Moi qui n'ai pas connu les hommes par Reka
Il y a dix ans, la lecture (scolaire) de "La plage d'Ostende" m'avait été imposée. Elle m'avait arraché tant de soupirs que j'avais fini par estimer ma souffrance suffisante avant d'en arriver à bout : j'avais lu le tiers du roman et m'étais dit qu'on ne m'y reprendrait plus !
J'étais encore fermement résolue, il y a peu de temps, à ne plus me piquer à la prose de Jacqueline Harpman jusqu'à ce qu'un collègue me vante les charmes de "Moi qui n'ai pas connu les hommes"...
Le roman m'a paru lent, répétitif, prévisible et tristement inexpressif. Je n'ai pas cessé d'y trouver des analogies avec "La route" de Cormac McCarthy : dans les deux œuvres, les personnages principaux progressent dans un paysage si désolant qu'il évoque l'Apocalypse... Mais quelle force n'a pas le roman de Harpman, face à celui de McCarthy qui charrie avec puissance les émotions et la peur du petit et de son père...

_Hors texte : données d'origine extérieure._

-- ==== Sys2Proof/Tests/Slice0.lean ====
section
/-! SUPPORT. Tests against values that the spec gives (95_test_vectors.md and the examples of the rules; each test names its
source), and a witness for the hypotheses of every statement. -/

namespace Sys2Proof.Tests

open Sys2Proof.Machine

/-- The state an outcome answers, if it answers one. -/
def stateOf (o : Host.Outcome State Fault Refusal) : Option State :=
  match o with
  | .next t => some t
  | .fault _ => none
  | .refused _ => none

/-- The fault an outcome ends in, if it does. -/
def faultOf (o : Host.Outcome State Fault Refusal) : Option Fault :=
  match o with
  | .next _ => none
  | .fault f => some f
  | .refused _ => none

/-- The reset state with the input `bytes` loaded and ILEN their number. -/
def loaded (bytes : List Byte) : State :=
  { State.reset with
    ilen := BitVec.ofNat 16 bytes.length
    ibuf := bytes.zipIdx.map (fun (b, i) => (i, b)) }

/-- The same, with command `i` accepted. -/
def busyWith (i : Instr) (bytes : List Byte) : State := { loaded bytes with eng := .busy i }

/-- `s` with one host write as its next move. -/
def writing (off : Offset) (d : Word) (s : State) : State :=
  { s with schedule := [.host (.write off 4 d)] }

/-- BUILD in progress with the operands of V-BLD-1. -/
def buildS7 : State := { busyWith .build [] with dest := 0x02#8, src := 0x01#8, code := 0x0001#16 }

/-! ## Well-formedness: each check refuses an ill-formed term -/

theorem test_wf_instr : Instr.wf .build = true ∧ Instr.wf .checksum = true ∧ Instr.wf .organize = true := by decide

theorem test_wf_ibuf_index : Line.wf (.wr (.ibuf 1023) 0) = true ∧ Line.wf (.wr (.ibuf 1024) 0) = false := by decide

theorem test_wf_obuf_index :
    Line.wf (.rd (.obuf 2047) "x") = true ∧ Line.wf (.rd (.obuf 2048) "x") = false := by decide

theorem test_wf_offset : Target.wf (.offset 0x3FFF) = true ∧ Target.wf (.offset 0x4000) = false := by decide

theorem test_wf_loadin (values : List Word) :
    (values.length = 1024 → Line.wf (.loadin values) = true) ∧
    (values.length = 1025 → Line.wf (.loadin values) = false) := by
  constructor <;> intro h <;> rw [Line.wf, h] <;> decide

theorem test_wf_script : Script.wf [.wait, .wr (.ibuf 1024) 0] = false := by decide

/-! ## Decoding: words written out bit by bit from R81 and R82 -/

theorem test_decode_build : decode 0b00000000000000000000000000000001#32 = .ok .build := by decide

theorem test_decode_checksum : decode 0b00000000000000000000000000000010#32 = .ok .checksum := by decide

theorem test_decode_organize : decode 0b00000000000000000000000000000011#32 = .ok .organize := by decide

/-- R145: 0x00000000 is no no-op, and bits [31:8] are decoded. -/
theorem test_decode_reserved :
    decode 0b00000000000000000000000000000000#32 = .error (.reservedWord 0x00000000#32) ∧
    decode 0b00000000000000000000000000000100#32 = .error (.reservedWord 0x00000004#32) ∧
    decode 0b00000000000000000000000100000001#32 = .error (.reservedWord 0x00000101#32) ∧
    decode 0b10000000000000000000000000000001#32 = .error (.reservedWord 0x80000001#32) := by decide

theorem test_decodeTableWord :
    decodeTableWord 32 1 = some .build ∧ decodeTableWord 32 2 = some .checksum ∧
    decodeTableWord 32 3 = some .organize ∧ decodeTableWord 32 0x101 = none := by decide

theorem test_first_step_runs_build :
    ((stateOf (step (State.reset.withFetchWord 32 1))).map State.eng) = some (.busy .build) := by decide

/-! ## Datapath (95_test_vectors.md) -/

/-- V-SPLIT. -/
theorem test_splitCode :
    splitCode 0x00FF#16 = (0xFF#8, 0x00#8, 0) ∧ splitCode 0x0100#16 = (0x00#8, 0x01#8, 1) ∧
    splitCode 0x1234#16 = (0x34#8, 0x12#8, 1) := by decide

/-- V-CRC. -/
theorem test_crcBitStep :
    crcBitStep 0x40000000#32 = 0x80000000#32 ∧ crcBitStep 0xFD000000#32 = 0xFEC11DB7#32 := by decide

/-- V-CRC-1. -/
theorem test_crcByteStep : crcByteStep 0xFFFFFFFF#32 0x02#8 = 0x478A84DA#32 := by decide +kernel

/-- V-ORG, n = 7 and n = 9. -/
theorem test_organize :
    organize [0x11#8, 0x22#8, 0x33#8, 0x44#8, 0x55#8, 0x66#8, 0x77#8] =
      [0x44#8, 0x33#8, 0x22#8, 0x11#8, 0x00#8, 0x77#8, 0x66#8, 0x55#8] ∧
    crc32Acc (organize [0x11#8, 0x22#8, 0x33#8, 0x44#8, 0x55#8, 0x66#8, 0x77#8, 0x88#8, 0x99#8])
      = 0x45D614F8#32 := by decide +kernel

/-- V-CK: `FF FF FF FF` and `01 00 00 00 00`. -/
theorem test_checksumOf :
    crc32Acc (organize [0xFF#8, 0xFF#8, 0xFF#8, 0xFF#8]) = 0x00000000#32 ∧
    checksumOf [0x01#8, 0x00#8, 0x00#8, 0x00#8, 0x00#8] = 0xD4#8 := by decide +kernel

/-- V-BLD-5. -/
theorem test_buildFrame_long :
    buildFrame 0x10#8 0x20#8 0x80#8 0x1234#16 [0x01#8, 0x02#8, 0x03#8, 0x04#8, 0x05#8] =
      ([0x48#8, 0x5A#8, 0x0A#8, 0x10#8, 0x20#8, 0x80#8, 0x34#8, 0x12#8, 0x01#8, 0x02#8, 0x03#8, 0x04#8,
        0x05#8, 0x59#8], 0xE5F3B659#32) := by decide +kernel

/-- V-LEN, code 0x0100 and P = 251: the length byte wraps to 00. -/
theorem test_buildFrame_length_wrap :
    let b := frameBody 0x02#8 0x01#8 0x00#8 0x0100#16 (List.replicate 251 0x55#8)
    b[2]? = some 0x00#8 ∧ b.length = 259 := by decide +kernel

/-- V-CK's last row through the word-wide engine of R122. -/
theorem test_crc32Words :
    crc32Words (groupWords [0x48#8, 0x5A#8, 0x04#8, 0x02#8, 0x01#8, 0x00#8, 0x01#8]) = 0x2C35A2E3#32 := by
  decide +kernel

/-! ## Commands, one event each -/

/-- R142's example (V-BLD-1). -/
theorem test_build_commit :
    (stateOf (exec .build buildS7)).map (fun t => (t.out, t.crc32, t.crcByte, statusWord t)) =
      some ([0x48#8, 0x5A#8, 0x04#8, 0x02#8, 0x01#8, 0x00#8, 0x01#8, 0xE3#8], 0x2C35A2E3#32, 0xE3#8,
        0x00000002#32) := by decide +kernel

/-- V-CMD-4: ILEN = 1025. -/
theorem test_build_too_long :
    (stateOf (step (writing 0x000#14 1 { State.reset with ilen := 1025#16 }))).map statusWord
      = some 0x00000008#32 := by decide

/-- V-CMD-11, in a state of its own. -/
theorem test_checksum_commit :
    (stateOf (exec .checksum (busyWith .checksum [0x48#8, 0x5A#8, 0x04#8, 0x02#8, 0x01#8, 0x00#8, 0x01#8]))).map
      (fun t => (t.out, t.crc32, t.crcByte)) = some ([], 0x2C35A2E3#32, 0xE3#8) := by decide +kernel

/-- V-CMD-10: cell 2 of 3 is unwritten. -/
theorem test_checksum_unwritten :
    faultOf (exec .checksum { busyWith .checksum [0x01#8, 0x02#8] with ilen := 3#16 })
      = some (.unwrittenInput 2) := by decide

/-- S5, as ORGANIZE leaves it; the CRC registers are kept. -/
theorem test_organize_commit :
    (stateOf (exec .organize (busyWith .organize [0x0A#8, 0x0B#8, 0x0C#8, 0x0D#8, 0x0E#8]))).map
      (fun t => (t.out, t.crc32)) =
      some ([0x0D#8, 0x0C#8, 0x0B#8, 0x0A#8, 0x00#8, 0x00#8, 0x00#8, 0x0E#8], 0x00000000#32) := by decide

/-- V-CMD-6: ERR_CMD wins over ERR_LEN. -/
theorem test_reserved_word_priority :
    (stateOf (step (writing 0x000#14 9 { State.reset with ilen := 2000#16 }))).map statusWord
      = some 0x00000004#32 := by decide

Le terme qui me semble le plus approprié pour parler de "Moi qui n'ai pas connu les hommes" est sans aucun doute "aseptisé". S'il arrive aux protagonistes de rire ou pleurer dans ce roman, je n'ai jamais éprouvé l'envie d'en faire autant. L'auteure dit l'émotion et jamais ne contribue à la faire ressentir : lorsque les femmes sont enfermées dans la cave durant le premier tiers du roman, je n'ai pas même éprouvé une vague impression d'oppression !
Le style de Jacqueline Harpman est laborieux, parfois ampoulé à l'aide de subjonctifs imparfaits ou plus-que-parfaits dont l'utilisation m'a, ici et là, rendue quelque peu perplexe...
« [...] je me sentais traitée avec mépris, comme si j'eusse été incapable de comprendre les réponses aux questions — peu nombreuses, pourtant — que je posais et je résolus de ne plus accorder aucun intérêt aux femmes. »
Mais, indépendamment de la forme, ce roman a généré d'autres frustrations : dès le départ, l'auteure soulève nombre de questionnements pour lesquels elle ne donne aucune réponse.
Elle touche aussi à des sujets de réflexion (la condition humaine, la vie en société, la dignité, la promiscuité, l'euthanasie, ...) qu'elle pourrait creuser abondamment puisque l'intrigue de son livre est somme toute extrêmement dépouillée, mais qu'elle ne fait jamais qu'effleurer !
Bien que sa fin offre un joli dénouement, je n'ai, dans l'ensemble, témoigné à ce livre qu'un intérêt très mitigé. La monotonie de la narration, le vague survol des pistes de réflexion et la froideur/désaffection de la narratrice m'ont un peu laissée sur ma faim. J'avoue n'avoir pas trouvé où se trouvait le nectar de ce livre, cette essence qui ravit le lecteur et le pousse à nous en faire valoir les mérites... J'en suis triste parce que quelque part entre "La route" et "La servante écarlate" (M. Atwood), j'avais pensé, avant de m'y plonger, que ce roman serait peut-être plein de promesses...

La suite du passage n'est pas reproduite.